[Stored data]
◇ ◇ ◇ ◇

theorem kept_ownerKeyInstall {s0 s : State} (h : Kept s0 s) (q : Req) : KeptD s0 (ownerKeyInstall q s) := by
  unfold ownerKeyInstall
  dsimp only
  split
  · exact kept_done h
  · split
    · exact kept_done h
    · rename_i hn
      split
      · exact kept_done h
      · refine kept_done (kept_log (kept_wrB (kept_setBoot h _ ⟨Nat.le_refl _, fun k e => ?_⟩) ..) ..)
        rw [e] at hn
        exact absurd rfl hn

theorem kept_challenge {s0 s : State} (h : Kept s0 s) : ∀ x0, KeptD s0 (challenge x0 s) := by
  intro x0
  unfold challenge
  extract_lets -merge -useContext -underBinder n_1
  try clear_value n_1
  repeat' first | (with_reducible assumption) | (with_reducible apply kept_doneW) | (with_reducible apply kept_setBoot) | exact ⟨Nat.le_refl _, fun _ h => h⟩ | (with_reducible apply kept_doneW) | (with_reducible apply kept_ite) | (with_reducible apply keptD_ite) | simp only [kept_mk_iff] | split

theorem kept_spend {s0 s : State} (h : Kept s0 s) : ∀ x0, Kept s0 (spend s x0) := by
  intro x0
  unfold spend
  repeat' first | (with_reducible assumption) | (with_reducible apply kept_setBoot) | exact ⟨Nat.le_refl _, fun _ h => h⟩ | (with_reducible apply kept_ite) | simp only [kept_mk_iff] | split

theorem kept_openToken {s0 s : State} (h : Kept s0 s) : ∀ x0 x1 x2, KeptD s0 (openToken x0 x1 x2 s) := by
  intro x0 x1 x2
  unfold openToken
  extract_lets -merge -useContext -underBinder want_1 st_2 scope_3 s1_4 s2_5
  try clear_value want_1
  try clear_value st_2
  try clear_value scope_3
  have h_s1_4 : Kept s0 s1_4 := by
    unfold s1_4
    repeat' first | (with_reducible assumption) | (with_reducible apply kept_log) | exact ⟨Nat.le_refl _, fun _ h => h⟩ | simp only [kept_mk_iff] | dsimp only | intro _ _ _ | (with_reducible apply keptP_mk) | (with_reducible apply keptQ_mk)
  try clear_value s1_4
  have h_s2_5 : Kept s0 s2_5 := by
    unfold s2_5
    apply kept_ite
    · repeat' first | (with_reducible assumption) | exact ⟨Nat.le_refl _, fun _ h => h⟩
    · repeat' first | (with_reducible assumption) | (with_reducible apply kept_spend) | exact ⟨Nat.le_refl _, fun _ h => h⟩
  try clear_value s2_5
  apply keptD_ite
  · repeat' first | (with_reducible assumption) | (with_reducible apply kept_done) | exact ⟨Nat.le_refl _, fun _ h => h⟩ | (with_reducible apply kept_done)
  · apply keptD_ite
    · repeat' first | (with_reducible assumption) | (with_reducible apply kept_done) | exact ⟨Nat.le_refl _, fun _ h => h⟩ | (with_reducible apply kept_done)
    · apply keptD_ite
      · repeat' first | (with_reducible assumption) | (with_reducible apply kept_done) | (with_reducible apply kept_setBoot) | (with_reducible apply kept_wrB) | exact ⟨Nat.le_refl _, fun _ h => h⟩ | (with_reducible apply kept_done) | (with_reducible apply kept_ite) | (with_reducible apply keptD_ite) | simp only [kept_mk_iff] | split
      · repeat' first | (with_reducible assumption) | (with_reducible apply kept_done) | (with_reducible apply kept_setBoot) | (with_reducible apply kept_wrB) | exact ⟨Nat.le_refl _, fun _ h => h⟩ | (with_reducible apply kept_done) | (with_reducible apply kept_ite) | (with_reducible apply keptD_ite) | simp only [kept_mk_iff] | split

theorem kept_detachAll {s0 s : State} (h : Kept s0 s) : Kept s0 (detachAll s) := by
  unfold detachAll
  refine kept_foldl _ ?_ _ ?_
  · intro a_1 x_2 h_3
    dsimp only
    repeat' first | (with_reducible assumption) | (with_reducible apply kept_putCore)
  · repeat' first | (with_reducible assumption)

theorem kept_closeToken {s0 s : State} (h : Kept s0 s) : ∀ x0, KeptD s0 (closeToken x0 s) := by
  intro x0
  unfold closeToken
  exact keptD_ite (kept_done (kept_wrB (kept_setBoot (kept_detachAll h) _ ⟨Nat.le_refl _, fun _ h => h⟩) ..))
    (kept_done (kept_wrB (kept_setBoot h _ ⟨Nat.le_refl _, fun _ h => h⟩) ..))

theorem kept_tokenCmd {s0 s : State} (h : Kept s0 s) : ∀ x0 x1, KeptD s0 (tokenCmd x0 x1 s) := by
  intro x0 x1
  unfold tokenCmd
  extract_lets -merge -useContext -underBinder w_1
  try clear_value w_1
  apply keptD_ite
  · repeat' first | (with_reducible assumption) | (with_reducible apply kept_done) | (with_reducible apply kept_done)
  · split
    · apply keptD_ite
      · repeat' first | (with_reducible assumption) | (with_reducible apply kept_challenge)
      · repeat' first | (with_reducible assumption) | (with_reducible apply kept_done) | (with_reducible apply kept_done)
    · repeat' first | (with_reducible assumption) | (with_reducible apply kept_openToken)
    · apply keptD_ite
      · repeat' first | (with_reducible assumption) | (with_reducible apply kept_closeToken)
      · repeat' first | (with_reducible assumption) | (with_reducible apply kept_done) | (with_reducible apply kept_done)
    · repeat' first | (with_reducible assumption) | (with_reducible apply kept_done) | (with_reducible apply kept_done)

end Sys2Proof.Machine
end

◇ ◇ ◇ ◇

● EXERCISE OBJECTIVE
Restate every entry above word for word.

● TASK ANSWER
theorem kept_ownerKeyInstall {s0 s : State} (h : Kept s0 s) (q : Req) : KeptD s0 (ownerKeyInstall q s) := by
  unfold ownerKeyInstall
  dsimp only
  split
  · exact kept_done h
  · split
    · exact kept_done h
    · rename_i hn
      split
      · exact kept_done h
      · refine kept_done (kept_log (kept_wrB (kept_setBoot h _ ⟨Nat.le_refl _, fun k e => ?_⟩) ..) ..)
        rw [e] at hn
        exact absurd rfl hn

theorem kept_challenge {s0 s : State} (h : Kept s0 s) : ∀ x0, KeptD s0 (challenge x0 s) := by
  intro x0
  unfold challenge
  extract_lets -merge -useContext -underBinder n_1
  try clear_value n_1
  repeat' first | (with_reducible assumption) | (with_reducible apply kept_doneW) | (with_reducible apply kept_setBoot) | exact ⟨Nat.le_refl _, fun _ h => h⟩ | (with_reducible apply kept_doneW) | (with_reducible apply kept_ite) | (with_reducible apply keptD_ite) | simp only [kept_mk_iff] | split

theorem kept_spend {s0 s : State} (h : Kept s0 s) : ∀ x0, Kept s0 (spend s x0) := by
  intro x0
  unfold spend
  repeat' first | (with_reducible assumption) | (with_reducible apply kept_setBoot) | exact ⟨Nat.le_refl _, fun _ h => h⟩ | (with_reducible apply kept_ite) | simp only [kept_mk_iff] | split

theorem kept_openToken {s0 s : State} (h : Kept s0 s) : ∀ x0 x1 x2, KeptD s0 (openToken x0 x1 x2 s) := by
  intro x0 x1 x2
  unfold openToken
  extract_lets -merge -useContext -underBinder want_1 st_2 scope_3 s1_4 s2_5
  try clear_value want_1
  try clear_value st_2
  try clear_value scope_3
  have h_s1_4 : Kept s0 s1_4 := by
    unfold s1_4
    repeat' first | (with_reducible assumption) | (with_reducible apply kept_log) | exact ⟨Nat.le_refl _, fun _ h => h⟩ | simp only [kept_mk_iff] | dsimp only | intro _ _ _ | (with_reducible apply keptP_mk) | (with_reducible apply keptQ_mk)
  try clear_value s1_4
  have h_s2_5 : Kept s0 s2_5 := by
    unfold s2_5
    apply kept_ite
    · repeat' first | (with_reducible assumption) | exact ⟨Nat.le_refl _, fun _ h => h⟩
    · repeat' first | (with_reducible assumption) | (with_reducible apply kept_spend) | exact ⟨Nat.le_refl _, fun _ h => h⟩
  try clear_value s2_5
  apply keptD_ite
  · repeat' first | (with_reducible assumption) | (with_reducible apply kept_done) | exact ⟨Nat.le_refl _, fun _ h => h⟩ | (with_reducible apply kept_done)
  · apply keptD_ite
    · repeat' first | (with_reducible assumption) | (with_reducible apply kept_done) | exact ⟨Nat.le_refl _, fun _ h => h⟩ | (with_reducible apply kept_done)
    · apply keptD_ite
      · repeat' first | (with_reducible assumption) | (with_reducible apply kept_done) | (with_reducible apply kept_setBoot) | (with_reducible apply kept_wrB) | exact ⟨Nat.le_refl _, fun _ h => h⟩ | (with_reducible apply kept_done) | (with_reducible apply kept_ite) | (with_reducible apply keptD_ite) | simp only [kept_mk_iff] | split
      · repeat' first | (with_reducible assumption) | (with_reducible apply kept_done) | (with_reducible apply kept_setBoot) | (with_reducible apply kept_wrB) | exact ⟨Nat.le_refl _, fun _ h => h⟩ | (with_reducible apply kept_done) | (with_reducible apply kept_ite) | (with_reducible apply keptD_ite) | simp only [kept_mk_iff] | split

theorem kept_detachAll {s0 s : State} (h : Kept s0 s) : Kept s0 (detachAll s) := by
  unfold detachAll
  refine kept_foldl _ ?_ _ ?_
  · intro a_1 x_2 h_3
    dsimp only
    repeat' first | (with_reducible assumption) | (with_reducible apply kept_putCore)
  · repeat' first | (with_reducible assumption)

theorem kept_closeToken {s0 s : State} (h : Kept s0 s) : ∀ x0, KeptD s0 (closeToken x0 s) := by
  intro x0
  unfold closeToken
  exact keptD_ite (kept_done (kept_wrB (kept_setBoot (kept_detachAll h) _ ⟨Nat.le_refl _, fun _ h => h⟩) ..))
    (kept_done (kept_wrB (kept_setBoot h _ ⟨Nat.le_refl _, fun _ h => h⟩) ..))

theorem kept_tokenCmd {s0 s : State} (h : Kept s0 s) : ∀ x0 x1, KeptD s0 (tokenCmd x0 x1 s) := by
  intro x0 x1
  unfold tokenCmd
  extract_lets -merge -useContext -underBinder w_1
  try clear_value w_1
  apply keptD_ite
  · repeat' first | (with_reducible assumption) | (with_reducible apply kept_done) | (with_reducible apply kept_done)
  · split
    · apply keptD_ite
      · repeat' first | (with_reducible assumption) | (with_reducible apply kept_challenge)
      · repeat' first | (with_reducible assumption) | (with_reducible apply kept_done) | (with_reducible apply kept_done)
    · repeat' first | (with_reducible assumption) | (with_reducible apply kept_openToken)
    · apply keptD_ite
      · repeat' first | (with_reducible assumption) | (with_reducible apply kept_closeToken)
      · repeat' first | (with_reducible assumption) | (with_reducible apply kept_done) | (with_reducible apply kept_done)
    · repeat' first | (with_reducible assumption) | (with_reducible apply kept_done) | (with_reducible apply kept_done)

end Sys2Proof.Machine
end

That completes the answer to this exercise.